Listed entries:
-- ==== Sys2Proof/Certificates/Slice0/Obligations.lean ====
section
/-! DEFINITION. The statements for the provers, from the spec's numbered rules. They hold for every parameter (R12) and for
every answer of the bus collaborator (R52, R53), since both stand in the state or are free values. -/

open Sys2Proof Sys2Proof.Machine

/-! ### Command words -/

/-- 30_encoding.md, the opcode map: the encoder and the decoder agree, in both directions. -/
def Obligations.DecodeEncodeRoundTrip : Prop :=
  (∀ i : Instr, i.wf = true → decode (encode i) = .ok i) ∧
    (∀ (w : Byte) (i : Instr), decode w = .ok i → i.wf = true ∧ encode i = w)

/-- R82: every legal word, each command's, and that there are 33 of them. -/
def Obligations.OpcodeMapLegalWords : Prop :=
  decode 0x00 = .ok .nop ∧
    (∀ p : Fin 16, decode (BitVec.ofNat 8 (0x10 + p)) = .ok (.trigger (BitVec.ofNat 4 p))) ∧
    (∀ r : Fin 6, decode (BitVec.ofNat 8 (0x20 + r)) = .ok (.setrange (BitVec.ofNat 3 r))) ∧
    (∀ t : Fin 8, decode (BitVec.ofNat 8 (0x30 + t)) = .ok (.setrate (BitVec.ofNat 3 t))) ∧
    decode 0x40 = .ok .poll ∧ decode 0x50 = .ok .fetch ∧
    (List.finRange 256).countP (fun w => (decode (BitVec.ofNat 8 w.val)).toBool) = 33

/-- R84: the illegal words by class, and that there are 223 of them. -/
def Obligations.IllegalWordsByClass : Prop :=
  (∀ w : Byte,
    (decode w = .error .opUnassigned ↔ 0x60 ≤ w.toNat) ∧
    (decode w = .error .operandNotZero ↔
      (0x01 ≤ w.toNat ∧ w.toNat ≤ 0x0F) ∨ (0x41 ≤ w.toNat ∧ w.toNat ≤ 0x4F) ∨ (0x51 ≤ w.toNat ∧ w.toNat ≤ 0x5F)) ∧
    (decode w = .error .argBit3Set ↔
      (0x28 ≤ w.toNat ∧ w.toNat ≤ 0x2F) ∨ (0x38 ≤ w.toNat ∧ w.toNat ≤ 0x3F)) ∧
    (decode w = .error .rangeCodeUnassigned ↔ w.toNat = 0x26 ∨ w.toNat = 0x27)) ∧
    (List.finRange 256).countP (fun w => !(decode (BitVec.ofNat 8 w.val)).toBool) = 223

/-- 95_test_vectors.md E4: one word of each family. -/
def Obligations.SampleWordsDecode : Prop :=
  decode 0x00 = .ok .nop ∧ decode 0x15 = .ok (.trigger 5) ∧ decode 0x1F = .ok (.trigger 15) ∧
    decode 0x25 = .ok (.setrange 5) ∧ decode 0x37 = .ok (.setrate 7) ∧ decode 0x40 = .ok .poll ∧
    decode 0x50 = .ok .fetch ∧ decode 0x26 = .error .rangeCodeUnassigned ∧ decode 0x38 = .error .argBit3Set

/-! ### The encoder -/

/-- R100: the address and the mux code of every port, its corner cases and its example. -/
def Obligations.SelectDeviceFormula : Prop :=
  (∀ port : BitVec 4,
    (selectDevice port).1.toNat = 0x48 + port.toNat / 4 ∧ (selectDevice port).2.toNat = 4 + port.toNat % 4) ∧
    selectDevice 0 = (0x48, 4) ∧ selectDevice 3 = (0x48, 7) ∧ selectDevice 4 = (0x49, 4) ∧
    selectDevice 15 = (0x4B, 7) ∧ selectDevice 6 = (0x49, 6)

/-- 40_encoder.md section on selectDevice, "[derived: from rule R100]": a bijection onto {0x48..0x4B} x {4..7}, with its
inverse. -/
def Obligations.SelectDeviceBijection : Prop :=
  (∀ port : BitVec 4, LegalAddr (selectDevice port).1 ∧ 4 ≤ (selectDevice port).2.toNat ∧
    port.toNat = 4 * ((selectDevice port).1.toNat - 0x48) + ((selectDevice port).2.toNat - 4)) ∧
    (∀ i j : Fin 4, selectDevice (BitVec.ofNat 4 (4 * i + j)) = (BitVec.ofNat 7 (0x48 + i), BitVec.ofNat 3 (4 + j)))

/-- R102: the word of every legal operand, as the OR of the pseudocode, which is a sum, its fixed bits, its bounds and
its example. -/
def Obligations.ConfigWordOfLegalCodes : Prop :=
  (∀ (m : Fin 4) (r : Fin 6) (t : Fin 8),
    let w := buildConfigWord (BitVec.ofNat 3 (4 + m)) (BitVec.ofNat 3 r) (BitVec.ofNat 3 t)
    w = BitVec.ofNat 16 (0x0003 ||| (t.val <<< 5) ||| 0x0100 ||| (r.val <<< 9) ||| ((4 + m.val) <<< 12) ||| 0x8000) ∧
      w.toNat = 0x0003 + (t.val <<< 5) + 0x0100 + (r.val <<< 9) + ((4 + m.val) <<< 12) + 0x8000 ∧
      w.getLsbD 15 = true ∧ w.getLsbD 8 = true ∧ w.extractLsb' 0 5 = 0b00011#5 ∧ w.getLsbD 14 = true ∧
      0xC103 ≤ w.toNat ∧ w.toNat ≤ 0xFBE3) ∧
    buildConfigWord 4 0 0 = 0xC103 ∧ buildConfigWord 7 5 7 = 0xFBE3 ∧ buildConfigWord 4 2 4 = 0xC583

/-- 40_encoder.md, properties of buildConfigWord, "[derived: from rule R102]", for every code a register can hold: the
fields read back, so the word determines its operands, and a change of one operand changes only its field. -/
def Obligations.ConfigWordFieldsDisjoint : Prop :=
  (∀ mux range rate : Code3,
    let w := buildConfigWord mux range rate
    cfgOs w = true ∧ cfgMux w = mux ∧ cfgPga w = range ∧ cfgMode w = true ∧ cfgDr w = rate ∧ cfgComp w = 0b00011) ∧
    (∀ m1 g1 t1 m2 g2 t2 : Code3,
      buildConfigWord m1 g1 t1 ^^^ buildConfigWord m2 g2 t2 =
        ((m1 ^^^ m2).setWidth 16 <<< 12) ||| ((g1 ^^^ g2).setWidth 16 <<< 9) ||| ((t1 ^^^ t2).setWidth 16 <<< 5)) ∧
    (∀ m1 g1 t1 m2 g2 t2 : Code3,
      buildConfigWord m1 g1 t1 = buildConfigWord m2 g2 t2 ↔ m1 = m2 ∧ g1 = g2 ∧ t1 = t2)

/-- R104: the encoder combined, its example, and that TRIGGER responds with its word. -/
def Obligations.EncoderCombined : Prop :=
  (∀ (port : BitVec 4) (range rate : Code3),
    encodeConversion port range rate =
      ((selectDevice port).1, (selectDevice port).2, buildConfigWord (selectDevice port).2 range rate)) ∧
    encodeConversion 13 1 7 = (0x4B, 5, 0xD3E3) ∧
    (∀ (port : BitVec 4) (s : State), ∃ t r, exec (.trigger port) s = .next t ∧ t.responses = s.responses ++ [r] ∧
      t.activeAddr = (encodeConversion port s.rangeCode s.rateCode).1 ∧
      t.activeMux = (encodeConversion port s.rangeCode s.rateCode).2.1 ∧
      respData r = (encodeConversion port s.rangeCode s.rateCode).2.2)

/-- 20_memory.md section 3 and 00_scope.md section 5: big-endian both ways, and the signed value of a word. -/
def Obligations.BigEndianBytes : Prop :=
  (∀ w : Word16, joinBytes (hiByte w) (loByte w) = w) ∧
    (∀ b0 b1 : Byte, hiByte (joinBytes b0 b1) = b0 ∧ loByte (joinBytes b0 b1) = b1 ∧
      (joinBytes b0 b1).toNat = b0.toNat * 256 + b1.toNat ∧ wordOfBytes [b0, b1] = some (joinBytes b0 b1)) ∧
    (∀ w : Word16, s16 w = w.toInt) ∧
    (∀ (a : DevAddr) (w : Word16) (s : State), (writeConfig a w s).1.busLog =
      s.busLog ++ [.write a [0x01, hiByte w, loByte w] (writeConfig a w s).2])

/-- 30_encoding.md section 3: the fields of a response word stand where R90 puts them, and every code of R91 and R20. -/
def Obligations.ResponseWordFields : Prop :=
  (∀ (err : Bool) (status : Status) (st : SessionState) (data : Word16),
    let r := responseWord err status st data
    respErr r = err ∧ respStatus r = statusCode status ∧ statusOfCode (respStatus r) = some status ∧
      respState r = stateCode st ∧ stateOfCode (respState r) = st ∧ respData r = data) ∧
    statusCode .ok = 0 ∧ statusCode .notReady = 1 ∧ statusCode .timedOut = 2 ∧ statusCode .busError = 3 ∧
    statusCode .illegal = 4 ∧ stateCode .idle = 0b00 ∧ stateCode .await = 0b01 ∧ stateCode .ready = 0b10 ∧
    stateCode .timedOut = 0b11

/-! ### The bus primitives -/

/-- 20_memory.md section 2, BusWrite: a write appends its event with the ack it returns and changes no register; the ack
may be either bit. The oracle draw is modelled by the listed answers and, past them, by free values (the model's choice,
log entries 4 and 6): a write consumes the listed ack it returns and no read answer, and advances the index of the next
free value. -/
def Obligations.BusWriteLogsItsAck : Prop :=
  (∀ (a : DevAddr) (bytes : List Byte) (s : State),
    (busWrite a bytes s).1.result =
      { s.result with busLog := s.busLog ++ [.write a bytes (busWrite a bytes s).2] }) ∧
    (∀ (a : DevAddr) (bytes : List Byte) (s : State) (k : Bool) (ks : List Bool),
      busWrite a bytes { s with acks := k :: ks } =
        ({ s with acks := ks, draws := s.draws + 1, busLog := s.busLog ++ [.write a bytes k] }, k)) ∧
    (∀ (a : DevAddr) (bytes : List Byte) (s : State), ∃ k,
      busWrite a bytes { s with acks := [] } =
        ({ s with acks := [], draws := s.draws + 1, busLog := s.busLog ++ [.write a bytes k] }, k))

Work item: Write down, word for word, the lines above from the one containing "and R20. -/" through the one containing "register; the ack", both ends included.

Answer for this exercise:
/-- 30_encoding.md section 3: the fields of a response word stand where R90 puts them, and every code of R91 and R20. -/
def Obligations.ResponseWordFields : Prop :=
  (∀ (err : Bool) (status : Status) (st : SessionState) (data : Word16),
    let r := responseWord err status st data
    respErr r = err ∧ respStatus r = statusCode status ∧ statusOfCode (respStatus r) = some status ∧
      respState r = stateCode st ∧ stateOfCode (respState r) = st ∧ respData r = data) ∧
    statusCode .ok = 0 ∧ statusCode .notReady = 1 ∧ statusCode .timedOut = 2 ∧ statusCode .busError = 3 ∧
    statusCode .illegal = 4 ∧ stateCode .idle = 0b00 ∧ stateCode .await = 0b01 ∧ stateCode .ready = 0b10 ∧
    stateCode .timedOut = 0b11

/-! ### The bus primitives -/

/-- 20_memory.md section 2, BusWrite: a write appends its event with the ack it returns and changes no register; the ack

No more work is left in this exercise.